== Supplied records ==

/-- A synchronising access at issue (R225): its word must be of scratchpad kind, or it is an address error for every strand kind. R53 handles
one at a vault address by strand kind instead: R225, which is of these instructions only, is followed (log 101). It leaves rotation until it
completes. -/
def State.syncIssue (s s0 : State) (op : MemOp) : State :=
  let x := s.cur
  let t := s.me
  let u := s.unitOf x
  let wr := op.act.acc == .store
  s.memChecks s0 op.ea 8 (!wr) wr (
    if !inWindow op.ea then s0.raise 0x0A op.ea
    else
      let r := s.xlate u t.tag op.ea 8 op.act.acc
      match r.1 with
      | .trap c => s0.raise c op.ea
      | .miss => s0
      | .ok l =>
        let isSpad := match l.loc with
          | .spad _ _ _ => true
          | .foreign _ g => bits g 47 46 == 1
          | _ => false
        if !isSpad then s0.raise 0x0A op.ea
        else
          match s.route x op.ea l.loc with
          | .trap c v => s0.raise c v
          | .move dest => s0.depart x dest
          | .home => r.2.hold s0 op l
          | .here => r.2.hold s0 op l)

/-- R225, LDX. -/
def execLdx (d : Dst) (base : Base) (off : BitVec 8) (sc : Scope) (g : Guard) (s : State) : Out :=
  s.issue (.ldx d base off sc g) .imm .any g (fun s => s.dstBound d (fun s =>
    s.syncIssue s (newOp (.ldx sc) (baseVal s.me base + memOffset s.me off 8) 8 0 d true s.serial)))

/-- R225, STX: at device or domain scope it waits for its release first (R79). -/
def execStx (a : Src) (base : Base) (off : BitVec 8) (sc : Scope) (g : Guard) (s : State) : Out :=
  s.issue (.stx a base off sc g) .imm .any g (fun s => s.src a (fun v s1 =>
    s1.syncIssue s (newOp (.stx sc) (baseVal s.me base + memOffset s.me off 8) 8 v .wz (!isWide sc) s.serial)))

/-- The new value at the home and whether it is written, on `n`-byte operands (R227, Table 12-3); `x` holds both halves of ACAS. -/
def atomicNew (op : AtOp) (n old x : Nat) : Nat × Bool :=
  let w := 8 * n
  let m := x % 2 ^ w
  let o := if old < 2 ^ (w - 1) then (old : Int) else (old : Int) - (2 ^ w : Nat)
  let i := if m < 2 ^ (w - 1) then (m : Int) else (m : Int) - (2 ^ w : Nat)
  match op with
  | .add => ((old + m) % 2 ^ w, true)
  | .and => (old &&& m, true)
  | .or => (old ||| m, true)
  | .xor => (old ^^^ m, true)
  | .min => (if o < i then old else m, true)
  | .max => (if i < o then old else m, true)
  | .minu => (Nat.min old m, true)
  | .maxu => (Nat.max old m, true)
  | .swp => (m, true)
  | .cas => (x / 2 ^ 64 % 2 ^ w, old == m)
  | .fadd =>
    let f := if n = 4 then fp32 else fp64
    ((f.add .rne (f.val old) (f.val m)).1, true)
  | .ldo => (old, false)
  | .sto => (m, true)

/-- What an atomic writes to its register (R226): nothing for STO, the match in the high half for ACAS. -/
def atomicResult (op : AtOp) (d : Dst) (old : Nat) (written : Bool) : Reply :=
  match op with
  | .sto => nothing
  | .cas => result d (mk128 (w64 (b2n written)) (w64 old))
  | _ => result d (w128 old)

/-- An order that releases (R226). -/
def AOrd.releases : AOrd → Bool
  | .rlx => false
  | .acq => false
  | .rel => true
  | .ar => true

/-- An order that acquires (R226). -/
def AOrd.acquires : AOrd → Bool
  | .rlx => false
  | .acq => true
  | .rel => false
  | .ar => true

/-- An atomic at its home (R73, R226, R227), none while it is not enabled. -/
def State.homeAtomic (s : State) (x : Nat) (m : MemOp) (l : XLoc) (op : AtOp) (o : AOrd) (sc : Scope) (n : Nat) : Option State :=
  let t := s.strand x
  let d := s.dieOf x
  if !s.fifoDrained d l.loc m.upto || (AOrd.acquires o && !(s.buffered d l.loc).isEmpty) then none
  else
    match l.loc with
    | .foreign _ _ =>
      let r := s.freeBits (8 * n)
      let s1 := (if AOrd.acquires o then r.2.foreignAcquire x sc else r.2).metered t.tag l.loc
      some (s1.answer x (atomicResult op m.d r.1.toNat (atomicNew op n r.1.toNat m.data.toNat).2))
    | _ =>
      if s.badAt t.tag l.loc n && op != .sto then some ((s.eat d t.tag l.loc n).defer x 0x40 m.ea)
      else
        let old := leNat (s.bytesAt t.tag l.loc n)
        let st := (s.lineAt l.loc).stamp
        let nw := atomicNew op n old m.data.toNat
        let a := s.atomicTimes t.ord d l.loc nw.2
        let s1 := (if nw.2 then a.2.writeAt t.tag l.loc (leBytes n nw.1) else a.2).rdcFill d l
        let b := if AOrd.acquires o then s1.applyStamp a.1 d sc st else (a.1, s1)
        some ((b.2.modStrand x (fun t => { t with ord := b.1 })).answer x (atomicResult op m.d old nw.2))

/-- A load has read a poisoned word at a place: its mark is consumed, and the strand traps (R318). -/
def State.poisonTrap (s : State) (x : Nat) (m : MemOp) (l : Loc) (n : Nat) : State :=
  (s.eat (s.dieOf x) (s.strand x).tag l n).defer x 0x40 m.ea

/-- The reply to a load that has read its bytes, the last `n` of them at a place (R222); poison traps (R318). -/
def State.loadReply (s : State) (x : Nat) (m : MemOp) (k : MKind) (l : Loc) (n : Nat) (bs : List Byte) (bad : Bool) : State :=
  if bad then s.poisonTrap x m l n else s.answer x (result m.d (MKind.extend k bs))

/-- A plain load at its home or in its die's copies (R69), whole or by halves (R34). One that misses in the die's RDC sends a read to the
line's slice (R52, R233). -/
def State.homeLoad (s : State) (x : Nat) (m : MemOp) (l : XLoc) (k : MKind) : Option State :=
  match s.rdcMiss (s.dieOf x) l with
  | some u =>
    some ((s.setWait x (.mem { m with stage := .slice })).modUnit u (fun c => c.joinRead (s.strand x).tag l.loc.line ⟨.strand x, l.rdc, m.ea, l.size⟩))
  | none =>
    match m.half with
    | some (hi, fst) => (s.loadBy x (l.half (!hi)) 8).map (fun r => r.2.loadReply x m k (l.half (!hi)).loc 8 (joinHalves hi fst r.1.bs) r.1.bad)
    | none =>
      let h := s.halves m.size
      match h.1 with
      | .whole => (h.2.loadBy x l m.size).map (fun r => r.2.loadReply x m k l.loc m.size r.1.bs r.1.bad)
      | .first hi =>
        (h.2.loadBy x (l.half hi) 8).map (fun r =>
          if r.1.bad then r.2.poisonTrap x m (l.half hi).loc 8 else r.2.setWait x (.mem { m with half := some (hi, r.1.bs) }))

/-- A plain store performed at its home, or accepted into its die's buffer (R67, R68), whole or by halves (R34). -/
def State.homeStore (s : State) (x : Nat) (m : MemOp) (l : XLoc) : State :=
  match m.half with
  | some (hi, _) => (s.storeBy x m.ea (l.half (!hi)).loc (halfBytes m.data (!hi))).answer x nothing
  | none =>
    let h := s.halves m.size
    match h.1 with
    | .whole => (h.2.storeBy x m.ea l.loc (leBytes m.size m.data.toNat)).answer x nothing
    | .first hi => (h.2.storeBy x m.ea (l.half hi).loc (halfBytes m.data hi)).setWait x (.mem { m with half := some (hi, []) })

/-- An access of a program strand reaches another device (R89). -/
def State.noteForeign (s : State) (x : Nat) (l : Loc) : State :=
  match l, (s.strand x).card with
  | .foreign _ _, some id => match Tbl.find s.cards id with
    | some c => s.setCard id { c with foreign := true }
    | none => s
  | _, _ => s

/-- HOME_ACCESS (R69, R73, R79): the access of a waiting strand is performed, once enabled, or the second half of one in rotation (R34). -/
def State.homeAccess (s : State) (x : Nat) : Option State :=
  if (s.strand x).split.isSome then some (s.finishSplit x) else
  match s.memOp x with
  | none => none
  | some m =>
    match m.loc with
    | none => none
    | some l =>
      if m.stage == .retry || m.stage == .walk || m.stage == .slice || !m.rel then none
      else if s.linkDown l.loc then some (s.defer x 0x18 m.ea)
      else
        let u := s.unitOf x
        let s1 := (if u.sp && m.half.isNone then s.detect u (1 + (s.slotOf x).getD 0) l m.ea else s).noteForeign x l.loc
        match m.act with
        | .load k => s1.homeLoad x m l k
        | .store => some (s1.homeStore x m l)
        | .ldx _ => s1.homeSync x m l.loc
        | .stx _ => s1.homeSync x m l.loc
        | .atomic op o sc z => s1.homeAtomic x m l op o sc (ASize.bytes z)
        | .fetch => none

/-- An atomic at issue (R226): vault or scratchpad kind, for every strand kind; it leaves rotation. -/
def atomicIssue (i : Instr) (op : AtOp) (base : Base) (b : RegZ) (o : AOrd) (sc : Scope) (z : ASize) (g : Guard) (s : State) : Out :=
  s.issue i .none .any g (fun s =>
    let t := s.me
    let u := s.unitOf s.cur
    let n := ASize.bytes z
    let ea := baseVal t base
    let m := newOp (.atomic op o sc z) ea n (regz t b) (RegZ.dst b) (!(AOrd.releases o && isWide sc)) s.serial
    s.memChecks s ea n (op != .sto) (op != .ldo) (
      let r := s.xlate u t.tag ea n m.act.acc
      match r.1 with
      | .trap c => s.raise c ea
      | .miss => if !s.recordRoom u then s else r.2.waitWalk s.cur m
      | .ok l =>
        let isWindow := match l.loc with
          | .rwin _ _ _ _ _ => true
          | .foreign _ g => bits g 47 46 == 2
          | _ => false
        if isWindow then s.raise 0x0A ea else r.2.hold s m l))
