-- ==== Sys2Proof/Machine/Tiles.lean ====
section
/-!
DEFINITION. Tiles (spec 02, R45 to R47; spec 04, R92, R93; spec 12, R229 to R234; spec 19, R344 to R346): major 0x26, the lines of
fills, their merging at a slice, landings, multicast starts and drains.
-/
namespace Sys2Proof.Machine

/-- A tile of a tenant on a bay. -/
def State.tile (s : State) (tag die bay t : Nat) : Tile := Tbl.get Tile.init (s.ten die bay tag).tiles t

/-- Replaces a tile. -/
def State.setTile (s : State) (tag die bay t : Nat) (v : Tile) : State :=
  s.modTen die bay tag (fun b => { b with tiles := Tbl.set b.tiles t v })

/-- The entry word of Table 2-6. -/
def Tile.word (t : Tile) : W64 :=
  pack [(match t.st with | .empty => 0 | .filling => 1 | .ready => 2 | .draining => 3, 62), (b2n t.err, 61), (b2n t.mc, 60),
    (t.pend % 4096, 48), (t.len, 18), (t.base, 7)]

/-- Scratchpad offset of a line of a tile. -/
def Tile.lineOff (t : Tile) (line : Nat) : Nat := (t.base + line) * 128

/-- A tile instruction: it waits, not issued, until `ok` admits the tile's state (R46); on a spindle it is a unit error (R220). A tile that
another resident tenant has defined is an isolation violation (R59). -/
def tileOp (i : Instr) (r : Role) (t : Nat) (g : Guard) (ok : TileState → Bool) (body : Tile → State → State) (s : State) : Out :=
  s.issue i .none r g (fun s => s.coreOnly i (fun s =>
    let u := s.unitOf s.cur
    let e := s.tile s.me.tag u.die u.bay t
    if !e.defd && (s.coTenants u s.me.tag).any (fun k => (s.tile k u.die u.bay t).defd) then s.raise 0x0C (w64 t)
    else if ok e.st then body e s else s.unissued (.tile t)))

/-- The issue of an instruction naming a ready tile applies its completion stamp (R90, R92). -/
def State.applyTile (s : State) (t : Tile) : State := if t.st = .ready then s.strandApply s.cur [t.cs] else s

/-- The first line of a window range that its segment refuses, as the cause of a trap (R20, R21, R231). -/
def State.windowRange (s : State) (u : UnitId) (tag : Nat) (va : W64) (acc : AccKind) : Nat → Option Nat
  | 0 => none
  | n + 1 =>
    match (s.xlate u tag va 128 acc).1 with
    | .ok l =>
      match l.loc with
      | .rwin _ _ _ _ _ => some 0x0A
      | .foreign _ g => if bits g 47 46 = 2 then some 0x0A else s.windowRange u tag (va + 128) acc n
      | _ => s.windowRange u tag (va + 128) acc n
    | .miss => some 0x0A
    | .trap c => some c

/-- The checks of a fill's source or a drain's destination (R231), the cause of the trap if one fails. -/
def State.tileRange (s : State) (u : UnitId) (tag : Nat) (va : W64) (lines : Nat) (acc : AccKind) : Option Nat :=
  if !canonical va then some 0x08
  else if bits va 6 0 != 0 then some 0x09
  else if inWindow va then s.windowRange u tag va acc lines
  else none

/-- A receiving bay of a fill before its start. -/
def FillBay.init (bay : Nat) (acc : Bool) : FillBay := ⟨bay, acc, false, none, false⟩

===

All lines above from the one with "def execLdx (d" to the one with "first (R79). -/", inclusive, should be copied exactly, and no other lines.

# Exercise solution
def execLdx (d : Dst) (base : Base) (off : BitVec 8) (sc : Scope) (g : Guard) (s : State) : Out :=
  s.issue (.ldx d base off sc g) .imm .any g (fun s => s.dstBound d (fun s =>
    s.syncIssue s (newOp (.ldx sc) (baseVal s.me base + memOffset s.me off 8) 8 0 d true s.serial)))

/-- R225, STX: at device or domain scope it waits for its release first (R79). -/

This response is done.